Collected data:
......

-- ==== Sys2Proof/Machine/Contact.lean ====
section
/-! DEFINITION. The supervised contacts (R458–R463): the sense window, classification and debounce, what a new class sets off,
and the CONTACT commands. -/

namespace Sys2Proof.Machine

/-! The classes of CONTACT_STATE. -/
namespace Ct
def normal : Nat := 0
def active : Nat := 1
def open_ : Nat := 2
def short : Nat := 3
end Ct

/-- The class of a reading against a contact's thresholds (R459). -/
def State.ctClassify (s : State) (n code : Nat) : Nat :=
  if code ≤ s.get (F.CT_THRESH_TH_SHORT n) then Ct.short
  else if code ≤ s.get (F.CT_THRESH_TH_ACT n) then Ct.active
  else if code < s.get (F.CT_THRESH_TH_NORM n) then s.contactClass n
  else if code ≤ s.get (F.CT_THRESH_TH_OPEN n) then Ct.normal
  else Ct.open_

/-- Store a contact's class. -/
def State.setContactClass (s : State) (n c : Nat) : State := s.wr R.CONTACT_STATE (setBits (s.rd R.CONTACT_STATE) (2 * n) 2 c)

/-- Post CONTACT_CHANGE for what is not reported yet, at most once per contact in 10 frames (R461). -/
def State.ctPost (s : State) (n : Nat) : State :=
  let c := s.contact n
  let frame := s.get F.CONTACT_FRAMES_COUNT
  let soon : Bool := c.lastEventFrame.any fun f => (frame + 2 ^ 32 - f) % 2 ^ 32 < 10
  if c.merged = 0 ∨ soon ∨ ¬ s.running then s
  else
    let s := s.post 0x0B01 n [w32 (min c.merged 65535 * 65536 + c.old * 4 + s.contactClass n)]
    s.setContact { c with merged := 0, lastEventFrame := some frame }

/-- Voices see a contact's new class from C + 2 (R76, R103). -/
def State.ctEdits (s : State) (n old : Nat) : State :=
  let s := s.noteContact s.soonest n old (s.contactClass n)
  forEach (s.disp.voices.filter fun v => s.sees v n) s fun v s =>
    s.editVoice v.src v.record s.soonest (.contact n (s.contactActive n))

/-- A contact takes a new class (R148, R150, R152, R460, R461) (DEDUCED, notes/assumptions/53.md). -/
def State.ctTake (s : State) (n new : Nat) : State :=
  let old := s.contactClass n
  let fault : Bool := 2 ≤ new
  let s := (s.setContactClass n new).bump F.CONTACT_CHG_CNT_COUNT
  let s := ((s.put F.CONTACT_LAST_CONTACT n).put F.CONTACT_LAST_OLD old).put F.CONTACT_LAST_NEW new
  let s := s.put F.CONTACT_EVT_CHANGE (s.get F.CONTACT_EVT_CHANGE ||| 2 ^ n)
  let s := if fault then
      ((s.put F.CONTACT_EVT_FAULT (s.get F.CONTACT_EVT_FAULT ||| 2 ^ n)).bumpSat (F.CT_STAT_FAULT_CNT n)).raise
        Mech.contact n 0 0 0
    else s.contactClear
  let s := s.ctEdits n old
  let mine : Bool := s.get F.DISP_SQUALL_CFG_CONTACT = n
  let s := if new = Ct.active then
      let s := s.trigAll 0 n 0
      if mine then s.squallTrigger 0 n else s
    else if new = Ct.normal then
      let s := s.trigAll 0 n 1
      if mine ∧ ¬ s.flag F.DISP_SQUALL_CFG_LATCH ∧ s.disp.squallSource = 0 then (s.squallStop s.soonest 1).1 else s
    else s
  let c := s.contact n
  s.setContact { c with merged := c.merged + 1, old := old }

/-- One reading of a contact (R459, R460): a class that differs from the one held must be read three times in a row (DEDUCED, notes/assumptions/62.md). -/
def State.ctRead (s : State) (n code : Nat) : State :=
  if ¬ Nat.testBit (s.get F.CONTACT_CTRL_SENSE_EN) n then
    let was := s.contactClass n
    let s := (s.setContactClass n Ct.normal).put (F.CT_STAT_RUN n) 0
    if 2 ≤ was then s.contactClear else s
  else
    let s := s.put (F.CT_STAT_CODE n) code
    let c := s.ctClassify n code
    let run := s.get (F.CT_STAT_RUN n)
    if c = s.contactClass n then s.put (F.CT_STAT_RUN n) 0
    else if run ≠ 0 ∧ s.get (F.CT_STAT_CANDIDATE n) = c then
      if run = 2 then (s.put (F.CT_STAT_RUN n) 0).ctTake n c else s.put (F.CT_STAT_RUN n) (run + 1)
    else (s.put (F.CT_STAT_CANDIDATE n) c).put (F.CT_STAT_RUN n) 1

/-- CONTACT_SENSE_WINDOW (R458): the readings of the 16 contacts in one window (DESIGN CHOICE, notes/assumptions/54.md). -/
def execContactSenseWindow (codes : List Byte) (s : State) : Host.Outcome State Fault Refusal :=
  .next (
    if s.power = .off ∨ s.power = .reset then s
    else
      let s := s.bump F.CONTACT_FRAMES_COUNT
      forEach (List.range 16) s fun n s => (s.ctRead n (codes.getD n 0).toNat).ctPost n)

/-! Commands. -/

/-- CONTACT.CONFIG (R459, R463): w0 [3:0] the contact, [8] SENSE_EN, [9] WAKE_EN, [10] LULL_OUT; w1 the image of CT[n]_THRESH
(DEDUCED, notes/assumptions/13.md). -/
def cmdContactConfig : Cmd where
  opcode := 0x0B01
  arg := fun k _ => firstBad [lenIs k 2, resv k 0 0x70F,
    fld 1 0 (k.f 1 0 8 < k.f 1 8 8 ∧ k.f 1 8 8 < k.f 1 16 8 ∧ k.f 1 16 8 < k.f 1 24 8)]
  refuse := fun k s => if k.bit 0 8 ∧ k.f 0 0 4 < 4 ∧ bit (s.rd R.CONTACT_STRAP) (k.f 0 0 4) then some St.state else none
  act := fun k _ s =>
    let n := k.f 0 0 4
    let s := s.wr (R.CT_THRESH n) (k.w 1)
    let s := s.wr R.CONTACT_CTRL (setBits (setBits (s.rd R.CONTACT_CTRL) n 1 (k.f 0 8 1)) (16 + n) 1 (k.f 0 9 1))
    ans (s.wr R.CONTACT_OUT (setBits (s.rd R.CONTACT_OUT) (16 + n) 1 (k.f 0 10 1)))
def execContactConfig (k : Kcp) (s : State) : Host.Outcome State Fault Refusal := .next (kcpExec cmdContactConfig k s)

/-- CONTACT.SET_OUT (R462). -/
def cmdContactSetOut : Cmd where
  opcode := 0x0B02
  at_ := .routing
  arg := fun k _ => firstBad [lenIs k 2, resv k 0 0xFFFF, resv k 1 0xFFFF]
def execContactSetOut (k : Kcp) (s : State) : Host.Outcome State Fault Refusal := .next (kcpExec cmdContactSetOut k s)

/-- What CONTACT.SET_OUT does at its media time; outputs stay off in FAULT (R411, R462). -/
def State.atContactOut (s : State) (p : List W32) : State :=
  let m := p.getD 0 0
  if s.power = .fault then s
  else s.put F.CONTACT_OUT_LEVEL ((w32 (s.get F.CONTACT_OUT_LEVEL) &&& ~~~ m) ||| (p.getD 1 0 &&& m)).toNat

/-- CONTACT.GET (R317). -/
def cmdContactGet : Cmd where
  opcode := 0x0B03
  fault := true
  reads := true
  arg := fun k _ => firstBad [lenIs k 0]
  act := fun _ _ s => ans s (s.image (addrs R.CONTACT_CTRL 8 4 ++ addrs (R.CT_THRESH 0) 32 4))
def execContactGet (k : Kcp) (s : State) : Host.Outcome State Fault Refusal := .next (kcpExec cmdContactGet k s)

end Sys2Proof.Machine
end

......

Only one stretch of the entries above is wanted: the lines from the one containing "let s := (s.setContactClass n new).bump" through the one containing "else s.contactClear". Please reproduce it exactly.

## [Task result]
  let s := (s.setContactClass n new).bump F.CONTACT_CHG_CNT_COUNT
  let s := ((s.put F.CONTACT_LAST_CONTACT n).put F.CONTACT_LAST_OLD old).put F.CONTACT_LAST_NEW new
  let s := s.put F.CONTACT_EVT_CHANGE (s.get F.CONTACT_EVT_CHANGE ||| 2 ^ n)
  let s := if fault then
      ((s.put F.CONTACT_EVT_FAULT (s.get F.CONTACT_EVT_FAULT ||| 2 ^ n)).bumpSat (F.CT_STAT_FAULT_CNT n)).raise
        Mech.contact n 0 0 0
    else s.contactClear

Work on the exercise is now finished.